### Task:
Going through the entries, how many lines include the string "waitA"? Answer only with the number.

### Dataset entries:
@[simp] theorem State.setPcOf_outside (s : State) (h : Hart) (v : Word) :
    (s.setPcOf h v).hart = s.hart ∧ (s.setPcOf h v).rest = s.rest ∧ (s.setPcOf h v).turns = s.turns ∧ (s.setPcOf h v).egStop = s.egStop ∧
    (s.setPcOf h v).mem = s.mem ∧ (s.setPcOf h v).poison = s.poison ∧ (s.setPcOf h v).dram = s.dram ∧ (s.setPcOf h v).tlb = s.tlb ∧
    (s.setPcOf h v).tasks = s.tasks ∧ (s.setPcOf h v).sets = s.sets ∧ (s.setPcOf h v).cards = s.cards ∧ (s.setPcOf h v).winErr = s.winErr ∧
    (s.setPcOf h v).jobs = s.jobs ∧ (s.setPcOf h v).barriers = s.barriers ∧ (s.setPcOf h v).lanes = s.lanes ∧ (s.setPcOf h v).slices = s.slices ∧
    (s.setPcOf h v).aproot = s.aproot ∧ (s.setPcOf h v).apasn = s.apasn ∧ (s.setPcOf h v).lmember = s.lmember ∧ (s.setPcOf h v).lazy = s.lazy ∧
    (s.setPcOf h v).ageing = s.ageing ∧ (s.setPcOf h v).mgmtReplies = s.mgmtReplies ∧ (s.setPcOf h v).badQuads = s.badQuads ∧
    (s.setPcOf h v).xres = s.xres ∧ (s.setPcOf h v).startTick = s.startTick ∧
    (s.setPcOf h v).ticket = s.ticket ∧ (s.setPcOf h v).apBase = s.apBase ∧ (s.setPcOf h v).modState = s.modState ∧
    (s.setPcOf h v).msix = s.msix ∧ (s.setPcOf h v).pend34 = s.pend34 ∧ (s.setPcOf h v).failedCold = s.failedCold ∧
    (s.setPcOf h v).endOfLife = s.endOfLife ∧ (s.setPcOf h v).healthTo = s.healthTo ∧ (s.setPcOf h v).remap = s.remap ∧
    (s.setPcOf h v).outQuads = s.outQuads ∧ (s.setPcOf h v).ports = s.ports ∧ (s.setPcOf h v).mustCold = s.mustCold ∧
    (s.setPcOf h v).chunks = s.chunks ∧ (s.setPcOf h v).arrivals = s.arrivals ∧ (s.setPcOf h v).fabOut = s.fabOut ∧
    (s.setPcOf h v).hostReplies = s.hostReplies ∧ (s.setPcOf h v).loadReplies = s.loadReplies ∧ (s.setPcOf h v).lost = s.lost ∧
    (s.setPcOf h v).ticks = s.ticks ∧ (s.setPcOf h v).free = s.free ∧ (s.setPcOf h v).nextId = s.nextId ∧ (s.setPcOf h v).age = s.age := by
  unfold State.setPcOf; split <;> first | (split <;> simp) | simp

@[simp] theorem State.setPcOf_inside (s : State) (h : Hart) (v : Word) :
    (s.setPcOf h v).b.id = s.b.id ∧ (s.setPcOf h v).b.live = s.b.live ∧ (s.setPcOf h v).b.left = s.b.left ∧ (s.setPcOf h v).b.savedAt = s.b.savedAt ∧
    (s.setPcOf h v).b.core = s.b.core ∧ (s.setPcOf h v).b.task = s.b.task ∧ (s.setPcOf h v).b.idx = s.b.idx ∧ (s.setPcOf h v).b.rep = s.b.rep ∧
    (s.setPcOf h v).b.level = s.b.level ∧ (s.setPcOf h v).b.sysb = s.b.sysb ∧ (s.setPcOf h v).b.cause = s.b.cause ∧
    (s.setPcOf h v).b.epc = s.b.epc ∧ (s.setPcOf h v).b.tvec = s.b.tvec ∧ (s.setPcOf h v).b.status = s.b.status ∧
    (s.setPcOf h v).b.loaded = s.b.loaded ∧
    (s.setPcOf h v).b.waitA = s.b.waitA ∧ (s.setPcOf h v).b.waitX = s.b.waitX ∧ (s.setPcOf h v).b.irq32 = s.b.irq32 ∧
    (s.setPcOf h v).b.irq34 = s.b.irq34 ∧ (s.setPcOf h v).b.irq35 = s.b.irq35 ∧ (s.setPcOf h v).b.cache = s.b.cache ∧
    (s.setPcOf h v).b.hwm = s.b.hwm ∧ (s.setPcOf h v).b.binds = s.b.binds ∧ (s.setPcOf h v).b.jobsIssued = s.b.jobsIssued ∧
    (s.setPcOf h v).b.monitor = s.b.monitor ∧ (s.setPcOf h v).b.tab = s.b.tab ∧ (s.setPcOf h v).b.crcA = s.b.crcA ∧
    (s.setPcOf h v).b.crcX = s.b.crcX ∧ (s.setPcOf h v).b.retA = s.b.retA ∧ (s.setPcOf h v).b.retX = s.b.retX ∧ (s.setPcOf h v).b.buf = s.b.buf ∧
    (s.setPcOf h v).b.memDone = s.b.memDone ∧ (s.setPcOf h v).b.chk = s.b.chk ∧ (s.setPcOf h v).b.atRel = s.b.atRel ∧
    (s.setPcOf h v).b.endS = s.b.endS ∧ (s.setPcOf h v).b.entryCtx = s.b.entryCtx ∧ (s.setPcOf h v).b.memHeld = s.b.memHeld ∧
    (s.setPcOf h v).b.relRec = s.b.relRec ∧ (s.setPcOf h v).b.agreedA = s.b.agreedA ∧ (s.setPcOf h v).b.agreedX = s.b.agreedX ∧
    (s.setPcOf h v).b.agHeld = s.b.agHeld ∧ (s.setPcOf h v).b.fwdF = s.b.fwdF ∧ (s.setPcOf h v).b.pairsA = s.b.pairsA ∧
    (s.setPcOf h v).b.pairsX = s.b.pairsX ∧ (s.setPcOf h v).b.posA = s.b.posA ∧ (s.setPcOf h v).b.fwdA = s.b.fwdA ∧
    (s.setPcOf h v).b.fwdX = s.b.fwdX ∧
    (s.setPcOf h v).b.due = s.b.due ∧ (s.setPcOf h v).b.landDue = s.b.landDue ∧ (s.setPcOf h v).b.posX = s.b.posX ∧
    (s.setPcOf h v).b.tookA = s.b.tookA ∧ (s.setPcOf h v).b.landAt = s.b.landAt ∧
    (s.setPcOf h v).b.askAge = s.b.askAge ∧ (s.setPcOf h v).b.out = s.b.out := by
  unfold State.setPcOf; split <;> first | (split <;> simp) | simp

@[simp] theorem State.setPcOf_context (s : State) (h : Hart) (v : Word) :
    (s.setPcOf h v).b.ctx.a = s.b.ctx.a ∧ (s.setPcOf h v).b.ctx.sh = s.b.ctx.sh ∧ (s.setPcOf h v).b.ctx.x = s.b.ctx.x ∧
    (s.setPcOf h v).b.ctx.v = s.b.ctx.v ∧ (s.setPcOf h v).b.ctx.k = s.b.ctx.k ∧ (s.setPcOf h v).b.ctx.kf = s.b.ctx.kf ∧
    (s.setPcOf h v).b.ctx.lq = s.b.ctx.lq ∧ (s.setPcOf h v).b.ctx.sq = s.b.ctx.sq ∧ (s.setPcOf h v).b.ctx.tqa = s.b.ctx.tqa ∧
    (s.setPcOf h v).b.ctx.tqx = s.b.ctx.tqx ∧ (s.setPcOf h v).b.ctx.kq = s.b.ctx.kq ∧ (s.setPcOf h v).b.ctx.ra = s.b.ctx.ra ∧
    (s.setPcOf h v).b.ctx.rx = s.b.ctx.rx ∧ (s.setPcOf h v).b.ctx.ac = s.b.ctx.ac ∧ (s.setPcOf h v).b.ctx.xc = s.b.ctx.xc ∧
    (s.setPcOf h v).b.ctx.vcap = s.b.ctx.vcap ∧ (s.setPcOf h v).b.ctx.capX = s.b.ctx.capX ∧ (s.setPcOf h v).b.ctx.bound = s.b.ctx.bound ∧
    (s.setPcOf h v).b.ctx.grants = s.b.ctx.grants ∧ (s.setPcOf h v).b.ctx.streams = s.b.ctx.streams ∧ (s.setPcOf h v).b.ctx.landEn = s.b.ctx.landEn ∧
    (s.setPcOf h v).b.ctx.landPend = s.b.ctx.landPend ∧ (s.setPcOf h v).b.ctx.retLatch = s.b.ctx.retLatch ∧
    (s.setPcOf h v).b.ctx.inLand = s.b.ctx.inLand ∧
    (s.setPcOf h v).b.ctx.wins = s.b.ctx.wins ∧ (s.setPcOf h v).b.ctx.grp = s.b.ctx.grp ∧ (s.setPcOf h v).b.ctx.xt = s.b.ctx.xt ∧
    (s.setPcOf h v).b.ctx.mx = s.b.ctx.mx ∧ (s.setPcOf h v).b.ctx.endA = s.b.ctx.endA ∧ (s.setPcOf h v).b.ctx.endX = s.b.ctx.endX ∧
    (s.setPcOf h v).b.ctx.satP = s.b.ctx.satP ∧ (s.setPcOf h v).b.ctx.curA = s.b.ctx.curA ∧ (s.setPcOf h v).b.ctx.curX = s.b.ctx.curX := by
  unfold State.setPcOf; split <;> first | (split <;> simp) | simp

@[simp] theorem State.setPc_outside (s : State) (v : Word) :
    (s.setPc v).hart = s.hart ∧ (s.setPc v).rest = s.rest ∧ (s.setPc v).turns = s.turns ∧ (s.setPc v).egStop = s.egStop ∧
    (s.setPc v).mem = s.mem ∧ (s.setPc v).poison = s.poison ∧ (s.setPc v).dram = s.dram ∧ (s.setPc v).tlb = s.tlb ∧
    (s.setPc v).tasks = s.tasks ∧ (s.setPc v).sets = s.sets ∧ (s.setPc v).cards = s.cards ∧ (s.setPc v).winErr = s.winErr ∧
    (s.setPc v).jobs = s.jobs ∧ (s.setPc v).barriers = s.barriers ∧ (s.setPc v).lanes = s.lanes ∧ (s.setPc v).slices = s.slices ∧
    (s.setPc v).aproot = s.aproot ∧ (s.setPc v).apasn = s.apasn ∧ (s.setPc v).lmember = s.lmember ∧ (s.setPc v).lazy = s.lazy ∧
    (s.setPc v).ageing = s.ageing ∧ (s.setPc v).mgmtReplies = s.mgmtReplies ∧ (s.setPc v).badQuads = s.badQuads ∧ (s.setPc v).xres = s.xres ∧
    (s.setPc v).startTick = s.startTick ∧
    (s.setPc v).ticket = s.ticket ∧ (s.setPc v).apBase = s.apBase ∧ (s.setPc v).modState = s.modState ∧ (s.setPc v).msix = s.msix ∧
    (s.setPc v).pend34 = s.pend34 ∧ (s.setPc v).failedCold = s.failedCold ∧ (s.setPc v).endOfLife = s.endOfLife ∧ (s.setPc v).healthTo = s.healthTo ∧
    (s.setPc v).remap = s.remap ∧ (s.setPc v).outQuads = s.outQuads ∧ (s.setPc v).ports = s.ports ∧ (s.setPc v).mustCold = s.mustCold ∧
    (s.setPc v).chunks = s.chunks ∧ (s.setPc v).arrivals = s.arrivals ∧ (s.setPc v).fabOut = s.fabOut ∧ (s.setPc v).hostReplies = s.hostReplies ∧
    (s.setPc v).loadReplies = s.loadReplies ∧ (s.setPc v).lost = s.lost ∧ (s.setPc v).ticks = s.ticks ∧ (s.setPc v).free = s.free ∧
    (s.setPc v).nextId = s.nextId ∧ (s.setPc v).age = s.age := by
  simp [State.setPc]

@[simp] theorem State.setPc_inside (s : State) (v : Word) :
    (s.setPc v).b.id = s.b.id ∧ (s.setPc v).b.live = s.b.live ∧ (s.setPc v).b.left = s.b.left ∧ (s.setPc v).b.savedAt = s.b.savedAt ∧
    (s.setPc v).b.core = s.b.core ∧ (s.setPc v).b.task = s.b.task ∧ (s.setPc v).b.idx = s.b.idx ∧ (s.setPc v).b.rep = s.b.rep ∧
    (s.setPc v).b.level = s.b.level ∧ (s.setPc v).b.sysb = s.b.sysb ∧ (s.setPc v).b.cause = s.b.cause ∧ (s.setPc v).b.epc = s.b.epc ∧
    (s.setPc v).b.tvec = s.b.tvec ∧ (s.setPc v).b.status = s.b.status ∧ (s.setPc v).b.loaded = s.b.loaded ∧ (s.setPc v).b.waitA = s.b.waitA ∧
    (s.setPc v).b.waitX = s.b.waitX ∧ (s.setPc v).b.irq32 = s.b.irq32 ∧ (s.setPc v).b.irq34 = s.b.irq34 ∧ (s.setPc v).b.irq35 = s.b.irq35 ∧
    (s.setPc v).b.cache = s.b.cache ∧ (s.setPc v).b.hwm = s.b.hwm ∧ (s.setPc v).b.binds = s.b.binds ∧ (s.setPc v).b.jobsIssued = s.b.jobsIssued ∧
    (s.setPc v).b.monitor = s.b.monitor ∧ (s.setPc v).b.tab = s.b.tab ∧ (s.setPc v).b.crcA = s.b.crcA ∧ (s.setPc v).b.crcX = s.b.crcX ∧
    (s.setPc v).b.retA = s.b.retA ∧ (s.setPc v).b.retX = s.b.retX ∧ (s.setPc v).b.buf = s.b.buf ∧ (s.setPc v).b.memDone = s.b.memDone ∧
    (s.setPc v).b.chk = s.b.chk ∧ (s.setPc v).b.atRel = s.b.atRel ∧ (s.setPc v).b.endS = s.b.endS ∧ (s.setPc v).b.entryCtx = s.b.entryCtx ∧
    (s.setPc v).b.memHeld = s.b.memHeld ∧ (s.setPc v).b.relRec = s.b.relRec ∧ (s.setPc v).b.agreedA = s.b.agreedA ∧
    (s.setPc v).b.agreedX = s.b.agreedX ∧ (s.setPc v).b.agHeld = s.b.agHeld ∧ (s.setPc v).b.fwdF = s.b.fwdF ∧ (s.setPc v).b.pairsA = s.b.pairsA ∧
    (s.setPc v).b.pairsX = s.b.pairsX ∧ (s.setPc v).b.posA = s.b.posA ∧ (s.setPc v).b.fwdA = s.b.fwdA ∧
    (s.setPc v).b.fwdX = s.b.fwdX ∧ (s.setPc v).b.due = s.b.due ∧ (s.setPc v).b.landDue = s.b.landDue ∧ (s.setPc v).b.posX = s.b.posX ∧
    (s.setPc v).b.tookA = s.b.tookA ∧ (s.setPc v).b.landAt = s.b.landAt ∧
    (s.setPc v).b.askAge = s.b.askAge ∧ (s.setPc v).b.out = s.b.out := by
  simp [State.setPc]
--
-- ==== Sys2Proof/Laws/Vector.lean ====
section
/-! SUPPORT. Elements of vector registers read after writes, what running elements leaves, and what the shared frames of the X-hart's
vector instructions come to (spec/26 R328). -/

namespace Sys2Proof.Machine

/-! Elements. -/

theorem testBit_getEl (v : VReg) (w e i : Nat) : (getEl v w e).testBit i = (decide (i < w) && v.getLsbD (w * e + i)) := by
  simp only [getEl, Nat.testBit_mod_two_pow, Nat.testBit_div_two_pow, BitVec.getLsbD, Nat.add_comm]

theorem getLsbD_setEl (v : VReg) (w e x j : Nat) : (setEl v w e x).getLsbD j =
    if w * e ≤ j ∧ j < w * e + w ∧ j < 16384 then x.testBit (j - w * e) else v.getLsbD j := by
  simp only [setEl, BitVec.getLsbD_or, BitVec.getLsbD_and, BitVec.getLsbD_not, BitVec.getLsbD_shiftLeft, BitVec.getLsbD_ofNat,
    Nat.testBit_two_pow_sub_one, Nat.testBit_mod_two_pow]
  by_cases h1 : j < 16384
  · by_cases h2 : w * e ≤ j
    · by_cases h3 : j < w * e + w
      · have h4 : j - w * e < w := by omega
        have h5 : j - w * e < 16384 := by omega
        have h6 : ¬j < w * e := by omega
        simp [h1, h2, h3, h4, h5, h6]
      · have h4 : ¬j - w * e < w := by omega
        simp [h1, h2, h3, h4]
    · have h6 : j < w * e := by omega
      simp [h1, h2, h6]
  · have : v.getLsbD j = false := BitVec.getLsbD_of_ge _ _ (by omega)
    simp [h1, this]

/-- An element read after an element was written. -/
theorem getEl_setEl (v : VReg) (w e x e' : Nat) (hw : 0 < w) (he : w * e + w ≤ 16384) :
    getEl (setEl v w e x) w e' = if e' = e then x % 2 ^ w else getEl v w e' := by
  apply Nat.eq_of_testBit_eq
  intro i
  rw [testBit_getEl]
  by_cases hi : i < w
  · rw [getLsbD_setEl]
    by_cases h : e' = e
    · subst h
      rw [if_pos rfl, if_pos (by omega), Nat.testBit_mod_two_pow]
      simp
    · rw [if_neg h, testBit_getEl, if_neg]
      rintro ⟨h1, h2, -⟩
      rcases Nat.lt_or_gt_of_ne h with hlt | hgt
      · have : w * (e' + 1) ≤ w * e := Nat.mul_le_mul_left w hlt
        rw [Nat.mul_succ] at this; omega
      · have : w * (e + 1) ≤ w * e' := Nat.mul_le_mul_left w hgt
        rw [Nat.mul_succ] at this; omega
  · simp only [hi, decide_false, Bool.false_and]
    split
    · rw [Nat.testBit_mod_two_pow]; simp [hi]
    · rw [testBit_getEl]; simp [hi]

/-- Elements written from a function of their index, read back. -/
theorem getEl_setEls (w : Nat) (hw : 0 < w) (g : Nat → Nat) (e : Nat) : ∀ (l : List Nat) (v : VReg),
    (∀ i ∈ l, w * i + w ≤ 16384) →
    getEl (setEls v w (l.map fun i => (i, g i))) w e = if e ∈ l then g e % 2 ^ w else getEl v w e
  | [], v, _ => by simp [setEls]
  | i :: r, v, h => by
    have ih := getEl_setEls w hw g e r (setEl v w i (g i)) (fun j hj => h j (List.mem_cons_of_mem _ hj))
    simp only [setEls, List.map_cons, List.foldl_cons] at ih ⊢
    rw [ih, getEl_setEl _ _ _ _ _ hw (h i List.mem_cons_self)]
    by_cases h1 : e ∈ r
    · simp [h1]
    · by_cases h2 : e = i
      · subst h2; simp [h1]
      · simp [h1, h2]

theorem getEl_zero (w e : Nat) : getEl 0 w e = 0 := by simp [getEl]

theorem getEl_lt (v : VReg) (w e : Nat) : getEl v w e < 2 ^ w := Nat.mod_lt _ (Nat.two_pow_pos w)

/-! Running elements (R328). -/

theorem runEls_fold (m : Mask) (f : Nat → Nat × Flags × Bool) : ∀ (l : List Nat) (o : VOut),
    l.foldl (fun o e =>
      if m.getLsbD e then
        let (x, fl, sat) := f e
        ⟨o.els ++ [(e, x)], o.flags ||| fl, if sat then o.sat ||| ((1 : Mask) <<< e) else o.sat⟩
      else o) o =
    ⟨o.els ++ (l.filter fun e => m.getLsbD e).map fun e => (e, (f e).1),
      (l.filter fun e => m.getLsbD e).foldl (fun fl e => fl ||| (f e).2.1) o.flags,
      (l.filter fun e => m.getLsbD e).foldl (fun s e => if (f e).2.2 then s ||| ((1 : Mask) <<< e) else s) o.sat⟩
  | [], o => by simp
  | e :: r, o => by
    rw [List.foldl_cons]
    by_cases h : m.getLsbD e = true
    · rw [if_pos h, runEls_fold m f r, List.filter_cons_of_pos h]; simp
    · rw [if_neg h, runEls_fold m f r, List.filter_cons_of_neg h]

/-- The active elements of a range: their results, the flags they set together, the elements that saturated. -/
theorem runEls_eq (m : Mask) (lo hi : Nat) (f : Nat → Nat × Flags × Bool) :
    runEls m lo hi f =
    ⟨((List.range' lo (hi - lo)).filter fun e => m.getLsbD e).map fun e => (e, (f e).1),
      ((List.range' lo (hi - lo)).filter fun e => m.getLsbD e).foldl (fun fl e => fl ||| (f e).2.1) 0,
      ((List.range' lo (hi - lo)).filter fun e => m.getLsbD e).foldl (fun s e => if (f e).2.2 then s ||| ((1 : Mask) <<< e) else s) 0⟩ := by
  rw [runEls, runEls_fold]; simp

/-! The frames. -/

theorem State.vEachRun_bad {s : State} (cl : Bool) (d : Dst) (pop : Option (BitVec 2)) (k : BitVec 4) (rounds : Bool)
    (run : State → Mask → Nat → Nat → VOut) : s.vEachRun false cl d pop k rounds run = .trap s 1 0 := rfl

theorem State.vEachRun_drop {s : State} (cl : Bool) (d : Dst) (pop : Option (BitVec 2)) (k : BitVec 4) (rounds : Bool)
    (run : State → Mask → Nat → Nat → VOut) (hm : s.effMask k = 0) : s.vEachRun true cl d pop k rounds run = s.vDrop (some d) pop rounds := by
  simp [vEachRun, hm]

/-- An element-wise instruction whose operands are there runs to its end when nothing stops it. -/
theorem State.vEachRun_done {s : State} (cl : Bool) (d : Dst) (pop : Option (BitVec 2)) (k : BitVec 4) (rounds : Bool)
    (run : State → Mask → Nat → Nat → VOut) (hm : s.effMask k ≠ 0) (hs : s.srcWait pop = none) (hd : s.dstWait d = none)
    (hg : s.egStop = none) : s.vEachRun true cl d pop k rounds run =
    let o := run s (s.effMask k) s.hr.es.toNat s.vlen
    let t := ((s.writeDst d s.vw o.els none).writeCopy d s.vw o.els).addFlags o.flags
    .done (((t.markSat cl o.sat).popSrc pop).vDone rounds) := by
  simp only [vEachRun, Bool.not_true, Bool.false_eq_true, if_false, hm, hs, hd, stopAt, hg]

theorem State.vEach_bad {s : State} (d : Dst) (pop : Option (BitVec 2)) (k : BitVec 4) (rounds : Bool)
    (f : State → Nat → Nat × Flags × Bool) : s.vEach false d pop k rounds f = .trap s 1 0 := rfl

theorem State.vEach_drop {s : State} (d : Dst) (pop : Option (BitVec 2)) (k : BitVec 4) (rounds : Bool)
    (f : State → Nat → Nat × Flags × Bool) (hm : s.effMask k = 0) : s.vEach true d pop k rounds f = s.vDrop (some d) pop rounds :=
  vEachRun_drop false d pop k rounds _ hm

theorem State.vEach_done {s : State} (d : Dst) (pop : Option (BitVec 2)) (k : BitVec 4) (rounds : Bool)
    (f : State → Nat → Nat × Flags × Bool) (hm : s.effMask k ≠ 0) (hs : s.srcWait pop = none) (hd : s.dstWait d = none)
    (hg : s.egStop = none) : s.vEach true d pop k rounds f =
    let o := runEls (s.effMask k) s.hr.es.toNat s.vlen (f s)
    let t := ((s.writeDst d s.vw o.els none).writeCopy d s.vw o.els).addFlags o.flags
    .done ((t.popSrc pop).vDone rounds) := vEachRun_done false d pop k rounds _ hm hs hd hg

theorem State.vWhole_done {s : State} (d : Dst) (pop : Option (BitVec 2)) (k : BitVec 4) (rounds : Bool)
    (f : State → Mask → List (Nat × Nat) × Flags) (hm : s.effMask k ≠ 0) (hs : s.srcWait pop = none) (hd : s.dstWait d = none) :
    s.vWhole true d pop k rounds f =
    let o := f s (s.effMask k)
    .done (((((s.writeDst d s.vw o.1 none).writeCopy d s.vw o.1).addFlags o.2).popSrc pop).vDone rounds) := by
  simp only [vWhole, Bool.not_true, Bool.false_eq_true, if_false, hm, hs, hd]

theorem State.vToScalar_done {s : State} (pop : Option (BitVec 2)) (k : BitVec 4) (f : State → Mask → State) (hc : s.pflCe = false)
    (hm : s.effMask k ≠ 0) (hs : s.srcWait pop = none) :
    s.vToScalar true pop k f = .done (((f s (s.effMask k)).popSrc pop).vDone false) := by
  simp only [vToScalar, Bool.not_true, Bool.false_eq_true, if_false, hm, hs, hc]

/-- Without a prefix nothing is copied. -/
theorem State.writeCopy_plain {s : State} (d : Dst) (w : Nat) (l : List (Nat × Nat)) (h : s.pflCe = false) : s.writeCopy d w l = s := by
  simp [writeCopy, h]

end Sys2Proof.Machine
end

### Answer to the exercise:
2